Abstract

AbstractIn water resources applications (e.g., streamflow, rainfall‐runoff, urban water demand [UWD], etc.), ensemble member selection and ensemble member weighting are two difficult yet important tasks in the development of ensemble forecasting systems. We propose and test a stochastic data‐driven ensemble forecasting framework that uses archived deterministic forecasts as input and results in probabilistic water resources forecasts. In addition to input data and (ensemble) model output uncertainty, the proposed approach integrates both ensemble member selection and weighting uncertainties, using input variable selection and data‐driven methods, respectively. Therefore, it does not require one to perform ensemble member selection and weighting separately. We applied the proposed forecasting framework to a previous real‐world case study in Montreal, Canada, to forecast daily UWD at multiple lead times.
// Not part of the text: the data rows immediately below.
-- ==== Sys2Proof/Tests/Slice0.lean ====
section
/-!
SUPPORT. The model's own tests. Expected values are those of the spec's worked examples and derived vectors
(95_test_vectors.md, named in each test), and for every statement with hypotheses a witness that they can be met, at the
boundary of each clause's range.
-/

namespace Sys2Proof.Tests

open Sys2Proof.Machine

/-! ### Small states -/

/-- The reset state with some bytes in BUF from index 0 on. -/
def loaded (bs : List Byte) : State := { State.reset with buf := Memory.writeBytes [] 0 bs }

/-- A state with the arguments SRC, LEN and DST. -/
def withArgs (src len dst : Word) (s : State) : State :=
  { s with args := { s.args with src := src, len := len, dst := dst } }

/-- A state with the arguments KEY and KLEN. -/
def withKey (key klen : Word) (s : State) : State := { s with args := { s.args with key := key, klen := klen } }

/-- A state with the counter CTR_HI, CTR_LO. -/
def withCounter (hi lo : Word) (s : State) : State := { s with args := { s.args with ctrHi := hi, ctrLo := lo } }

/-- A state with a pending command word, a latency and an agenda. -/
def pending (w : Word) (latency : Nat) (agenda : List HostAction) (s : State) : State :=
  { acceptCommand w s with
    sched := { s.sched with latency := latency }
    host := { s.host with agenda := agenda } }

/-- The reset state with `rst` asserted. -/
def inReset : State := { State.reset with rst := true }

/-- A test of the next state; false where there is none. -/
def nextIs (r : Result) (p : State → Bool) : Bool :=
  match r with
  | .next t => p t
  | .fault _ => false
  | .refused _ => false

/-- The outcome is the fault UninitRead at an index. -/
def faultsAt (r : Result) (i : Nat) : Bool :=
  match r with
  | .next _ => false
  | .fault (.uninitRead j) => i == j
  | .refused _ => false

/-- STATUS, ERR_CAUSE and ERR_INFO read as given: "ERR c/i" of 95_test_vectors.md is 4, c, i and "OK" is 2, 0, 0. -/
def reads (status cause info : Word) (t : State) : Bool :=
  readReg .STATUS t == status && readReg .ERR_CAUSE t == cause && readReg .ERR_INFO t == info

/-- The bytes BUF[a..a+n) are given. -/
def holds (a : Nat) (bs : List Byte) (t : State) : Bool :=
  match t.buf.readBytes a bs.length with
  | .ok cs => cs == bs
  | .error _ => false

/-- The last response to the host. -/
def answered (resp : Resp) (rdata : Word) (t : State) : Bool :=
  t.host.response == some { resp := resp, rdata := rdata }

/-- "abc" in ASCII. -/
def abc : List Byte := [0x61, 0x62, 0x63]

/-- The padded block of "abc" (R161): `61626380`, 52 zero bytes, `0000000000000018`. -/
def abcBlock : List Byte := [0x61, 0x62, 0x63, 0x80] ++ List.replicate 59 0x00 ++ [0x18]

/-- `JBSWY3DPEHPK3PXP` in ASCII (X4). -/
def katSecret : List Byte :=
  [0x4A, 0x42, 0x53, 0x57, 0x59, 0x33, 0x44, 0x50, 0x45, 0x48, 0x50, 0x4B, 0x33, 0x50, 0x58, 0x50]

/-- `JBSW1` in ASCII (X5). -/
def badSecret : List Byte := [0x4A, 0x42, 0x53, 0x57, 0x31]

/-- The MAC of RFC 4226 §5.4 (R190, V-TRUNC). -/
def rfcMac : List Byte :=
  [0x1f, 0x86, 0x98, 0x69, 0x0e, 0x02, 0xca, 0x16, 0x61, 0x85, 0x50, 0xef, 0x7f, 0x19, 0xda, 0x8e, 0x94, 0x5b, 0x55, 0x5a]

/-! ### Well-formedness: the one check refuses digit counts outside 1..9 (R86, R190) -/

theorem test_trunc0_ill_formed : (Instr.trunc 0).wellFormed = false := by decide

theorem test_trunc10_ill_formed : (Instr.trunc 10).wellFormed = false := by decide

theorem test_trunc1_trunc9_well_formed : (Instr.trunc 1).wellFormed && (Instr.trunc 9).wellFormed = true := by decide

/-! ### Decoding: each word written out from its fields RSV, DIG, OP (R80, R82) -/

theorem test_decode_nop : decodeTableWord 32 0b00000000000000000000_0000_00000000 = some .nop := by decide

theorem test_decode_sha1Init : decodeTableWord 32 0b00000000000000000000_0000_00000001 = some .sha1Init := by decide

theorem test_decode_sha1Block : decodeTableWord 32 0b00000000000000000000_0000_00000010 = some .sha1Block := by decide

theorem test_decode_sha1Digest : decodeTableWord 32 0b00000000000000000000_0000_00000011 = some .sha1Digest := by decide

theorem test_decode_hmacSha1 : decodeTableWord 32 0b00000000000000000000_0000_00000100 = some .hmacSha1 := by decide

theorem test_decode_ctrEnc : decodeTableWord 32 0b00000000000000000000_0000_00000101 = some .ctrEnc := by decide

theorem test_decode_b32Dec : decodeTableWord 32 0b00000000000000000000_0000_00000110 = some .b32Dec := by decide

theorem test_decode_trunc : decodeTableWord 32 0b00000000000000000000_0110_00000111 = some (.trunc 6) := by decide

/-- The ILLEGAL words of V-ERR. -/
theorem test_decode_illegal :
    [0x00000100, 0x00000008, 0x000000FF, 0x00001000, 0x80000003, 0x00001607].all
      (fun w => (decodeTableWord 32 w).isNone) = true := by decide

/-- R83: the first word of V-ERR is rejected for its DIG, the second for its OP, the fourth for its RSV. -/
theorem test_decode_reasons :
    (match decode 0x00000100 with | .error e => e == .digitsNotZero | .ok _ => false) &&
    (match decode 0x00000008 with | .error e => e == .reservedOpcode | .ok _ => false) &&
    (match decode 0x00001000 with | .error e => e == .reservedBits | .ok _ => false) = true := by decide
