-- ==== Sys2Proof/Word.lean ====
section
/-! DEFINITION. The words the block handles: bytes, command and response words, pointer and count
registers (spec 00_scope.md R7, R9, R10, R14; 30_encoding.md R110, R116). -/

namespace Sys2Proof

/-- The data item, `DW = 8` (R7). -/
abbrev Byte := BitVec 8

/-- A command word on a port: twelve wires (R110). -/
abbrev Cmd := BitVec 12

/-- A response word: nineteen wires (R116). -/
abbrev RspWord := BitVec 19

/-- The carrier of a pointer register. A pointer of FIFO `f` has `PW_f = AW_f + 1` bits (R9), at most
sixteen; it stands in the low `PW_f` bits (DESIGN CHOICE, safe: notes/assumptions/13.md). -/
abbrev Ptr := BitVec 16

/-- A count field, `CW = 16` (R10). -/
abbrev Count := BitVec 16

end Sys2Proof
end

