-- ==== Sys2Proof/Config.lean ====
section
/-! DEFINITION. What an implementation fixes (spec 00_scope.md R8 to R12, 60_exceptions.md R314), and the
free values: constants without a body, of which nothing can be proved. -/

namespace Sys2Proof

/-- The source of serial commands (R12). -/
inductive SerCmdMode where
  | auto
  | external
  deriving DecidableEq, Repr, Inhabited

/-- What the reference peripheral does with a byte that arrives while one waits (60_exceptions.md R314). -/
inductive RxOvrPolicy where
  | keepOld
  | takeNew
  deriving DecidableEq, Repr, Inhabited

/-- The parameters of one build. Each capacity is `2^AW` with `AW` in 0..15 (R8). -/
structure Config where
  awTx : Fin 16
  awRx : Fin 16
  serCmdMode : SerCmdMode
  rxOvrPolicy : RxOvrPolicy
  syncStages : Nat
  deriving DecidableEq, Repr

/-- The configuration of `State.reset`: AUTO, KEEP_OLD and two stages are the spec's defaults (R11, R12,
R314); the spec gives the address widths no default, and 2 and 1 (capacities 4 and 2) are the model's
(DESIGN CHOICE, unsafe for a claim about `State.reset` alone: notes/assumptions/1.md). -/
def Config.default : Config :=
  { awTx := 2, awRx := 1, serCmdMode := .auto, rxOvrPolicy := .keepOld, syncStages := 2 }

/-- Free value: what the environment does next where nothing is scheduled (R17; U11). The argument
counts the choices made (notes/assumptions/3.md). -/
opaque Config.freeEvent : Nat → Event

/-- Free value: `EOL_SEQ`, the bytes of a line terminator, OPEN in 30_encoding.md R125 (notes/assumptions/16.md). -/
opaque Config.eolSeq : List Byte

/-- Free value: `DEC_FORMAT`, the decimal text of an integer, OPEN in 30_encoding.md R125 (notes/assumptions/16.md). -/
opaque Config.decFormat : Int → List Byte

end Sys2Proof
end

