-- ==== Sys2Proof/Machine/Flags.lean ====
section
/-! DEFINITION. The derived quantities: occupancy, full and empty, publish limit, pending conditions, the
interrupt condition, the error flag, and the output ports (spec 10_state.md R33 to R46; 41_serial_port.md
R201; 60_exceptions.md R306). -/

namespace Sys2Proof.Machine

/-- `C_f` (R8). -/
def Fifo.capacity (f : Fifo) : Nat := slotCount f.aw

/-- `f.wgray` (R37, R250). -/
def Fifo.wgray (f : Fifo) : Ptr := gray f.wpub

/-- `f.rgray` (R38, R250). -/
def Fifo.rgray (f : Fifo) : Ptr := gray f.rpub

/-- `f.rqb = ungray(f.rq)` (R37). -/
def Fifo.rqb (f : Fifo) : Ptr := ungray f.rq

/-- `f.wqb = ungray(f.wq)` (R38). -/
def Fifo.wqb (f : Fifo) : Ptr := ungray f.wq

/-- Write-domain occupancy (R40). -/
def Fifo.wcount (f : Fifo) : Nat := dist f.aw f.wptr f.rqb

/-- The producer's view of full (R40). -/
def Fifo.wfull (f : Fifo) : Bool := f.wcount == f.capacity

/-- Read-domain occupancy (R41). -/
def Fifo.rcount (f : Fifo) : Nat := if f.drain then 0 else dist f.aw f.wqb f.rhead

/-- The consumer's view of empty (R41). -/
def Fifo.rempty (f : Fifo) : Bool := f.rcount == 0

/-- The consumer's view of full (R41). -/
def Fifo.rfull (f : Fifo) : Bool := f.rcount == f.capacity

/-- A flush is outstanding (R42). -/
def Fifo.flushOutstanding (f : Fifo) : Bool := f.flReq != f.fa

/-- Publish limit (R42). -/
def Fifo.lim (f : Fifo) : Ptr := if f.flushOutstanding then f.flMark else f.wptr

/-- `txp = p_txe AND armed` (R201). -/
def State.txp (s : State) : Bool := s.periph.txe && s.armed

/-- `rxp = p_rxne` (R201). -/
def State.rxp (s : State) : Bool := s.periph.rxne

/-- `irq = txp OR rxp` (R306). -/
def State.irq (s : State) : Bool := s.txp || s.rxp

/-- `err = err_tx OR err_rx_q` (R46). -/
def State.err (s : State) : Bool := s.errTx || s.errRxQ

/-- The block is held in reset while either input is 0 (R350). -/
def State.inReset (s : State) : Bool := !(s.rstAN && s.rstSN)

/-- The response word (R116): `{ill, f1, f0, val}`. -/
def Response.pack (r : Response) : RspWord :=
  (BitVec.ofBool r.ill ++ BitVec.ofBool r.f1 ++ BitVec.ofBool r.f0 ++ r.val : BitVec (1 + 1 + 1 + 16))

/-- The output ports (R33 to R35). -/
structure Outputs where
  aRsp : RspWord
  aRspValid : Bool
  aErr : Bool
  sRsp : RspWord
  sRspValid : Bool
  pWr : Bool
  pWdata : Option Byte
  pRd : Bool
  pClrRxne : Bool
  pTxeie : Bool
  irq : Bool
  deriving DecidableEq, Repr

/-- What the output ports show in a state (R33 to R35, R43, R46, R116, R306). -/
def State.outputs (s : State) : Outputs :=
  { aRsp := s.aRsp.pack, aRspValid := s.aRspValid, aErr := s.err,
    sRsp := s.sRsp.pack, sRspValid := s.sRspValid,
    pWr := s.strobes.pWr.isSome, pWdata := s.strobes.pWr, pRd := s.strobes.pRd,
    pClrRxne := s.strobes.pClrRxne, pTxeie := s.armed, irq := s.irq }

end Sys2Proof.Machine
end

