-- ==== Sys2Proof/Machine/Settle.lean ====
section
/-! DEFINITION. Settling: internal steps with catch-up draws until none changes the state (spec 20_memory.md
R97). The order is fixed here; R97 says the end state does not depend on it (notes/assumptions/24.md). -/

namespace Sys2Proof.Machine

/-- The internal steps, each synchroniser step with the catch-up draw: the published pointer it views (R97). -/
def State.catchUpSteps (s : State) : List InternalStep :=
  [.wPub .tx, .wPub .rx, .rPub .tx, .rPub .rx,
   .syncR2W .tx s.txf.rpub.toNat, .syncR2W .rx s.rxf.rpub.toNat,
   .syncW2R .tx s.txf.wpub.toNat, .syncW2R .rx s.rxf.wpub.toNat,
   .capture .tx, .capture .rx, .ackSync .tx, .ackSync .rx, .errRxSync, .ecReqSync, .ecAckSync]

/-- No catch-up step is enabled (R97). -/
def State.settled (s : State) : Bool := s.catchUpSteps.all fun k => !s.internalEnabled k

/-- Take the first enabled catch-up step, where there is one. -/
def State.settleOnce (s : State) : Option State :=
  match s.catchUpSteps.find? fun k => s.internalEnabled k with
  | some k => some (s.internalEffect k)
  | none => none

/-- At most `n` catch-up steps. -/
def settleFor : Nat → State → State
  | 0, s => s
  | n + 1, s =>
    match s.settleOnce with
    | some t => settleFor n t
    | none => s

/-- Enough steps for both FIFOs to publish, be seen, flush and acknowledge, and for the error handshake. -/
def State.settleBound (s : State) : Nat := 4 * (s.txf.capacity + s.rxf.capacity) + 32

/-- The settle of R97. -/
def State.settle (s : State) : State := settleFor s.settleBound s

end Sys2Proof.Machine
end

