/-- Derived from 70_reset_and_hazards.md R356: where the producer's view is not full, no step of the SER domain or of the
peripheral makes an `A_TX_ENQ` overflow. -/
def Obligations.NotFullSurvivesOtherDomain : Prop :=
  ∀ (es : List Event) (b : Byte) (s t : State), s.inReset = false → s.txf.wfull = false →
    (∀ e ∈ es, agentOf e = .ser ∨ agentOf e = .peripheral) → runEvents es s = .next t →
    ∃ u, stepEvent (.appCmd (encode (.aTxEnq b))) t = .next u ∧ u.aRsp.f0 = true

/-- Derived from 42_cdc_steps.md R262, R266 and 70_reset_and_hazards.md R354: a byte that the SER domain can see, with
the data register empty, raises `irq`, and a turn of the dispatcher writes the oldest such byte to the peripheral. -/
def Obligations.VisibleByteIsSent : Prop :=
  ∀ s : State, s.Inv → s.inReset = false → s.serMode = .auto → s.periph.txe = true → s.txf.rcount ≠ 0 →
    s.irq = true ∧ ∃ t b, stepEvent .dispatch s = .next t ∧ s.txf.contents = b :: t.txf.contents ∧
      t.strobes.pWr = some b ∧ t.periph.tdr = b ∧ t.periph.txe = false

/-- Derived from 42_cdc_steps.md R263: under weak fairness of a synchroniser, once the published pointer stops moving the
view reaches it. -/
def Obligations.ViewsCatchUpUnderFairness : Prop :=
  ∀ (r : Nat → State) (sched : Nat → Event) (f : FifoId) (n : Nat), (r 0).Inv → IsRun r sched →
    (WeaklyFair r sched (.syncR2W f) → (∀ m, n ≤ m → ((r m).fifo f).rpub = ((r n).fifo f).rpub) →
      ∃ m, n ≤ m ∧ ((r m).fifo f).rqb = ((r m).fifo f).rpub) ∧
    (WeaklyFair r sched (.syncW2R f) → (∀ m, n ≤ m → ((r m).fifo f).wpub = ((r n).fifo f).wpub) →
      ∃ m, n ≤ m ∧ ((r m).fifo f).wqb = ((r m).fifo f).wpub)

/-- Derived from 30_encoding.md R125: `SEND_STR` presented on the APP port, where the producer's view has room for it,
appends the bytes before the first NUL to TXF, without an error. -/
def Obligations.SendStrAppendsText : Prop :=
  ∀ (bs : List Byte) (s : State), s.Inv → s.inReset = false →
    s.txf.wcount + (bs.takeWhile fun b => b != 0).length ≤ s.txf.capacity →
    ∃ t, runEvents (present (sendStr bs)) s = .next t ∧
      t.txf.contents = s.txf.contents ++ bs.takeWhile (fun b => b != 0) ∧ t.errTx = s.errTx ∧
      t.rxf = s.rxf

/-! ### The step -/

/-- A word presented on a port that accepts it is the very next thing the machine runs: `step` is `exec` of the decoded
instruction, on the state with that event drawn and the strobes of the last step down (the last two are the model's
own fields and conventions, notes/assumptions/2.md, 10.md). -/
def Obligations.StepRunsPresentedCommand : Prop :=
  ∀ (w : Cmd) (es : List Event) (s : State), s.inReset = false →
    (s.pending = .appCmd w :: es →
      step s = exec (decode .app w) { s with pending := es, strobes := Strobes.none }) ∧
    (s.serMode = .external → s.pending = .serCmd w :: es →
      step s = exec (decode .ser w) { s with pending := es, strobes := Strobes.none })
Using wavelet‐based forecasts as input data, we develop the Ensemble Wavelet‐Stochastic Data‐Driven Forecasting Framework, the first multiwavelet ensemble stochastic forecasting framework that produces probabilistic forecasts. For the considered case study, several variants of Ensemble Wavelet‐Stochastic Data‐Driven Forecasting Framework, produced using different input variable selection methods (partial correlation input selection and Edgeworth Approximations‐based conditional mutual information) and data‐driven models (multiple linear regression, extreme learning machines, and second‐order Volterra series models), are shown to outperform wavelet‐ and nonwavelet‐based benchmarks, especially during a heat wave (first time studied in the UWD forecasting literature).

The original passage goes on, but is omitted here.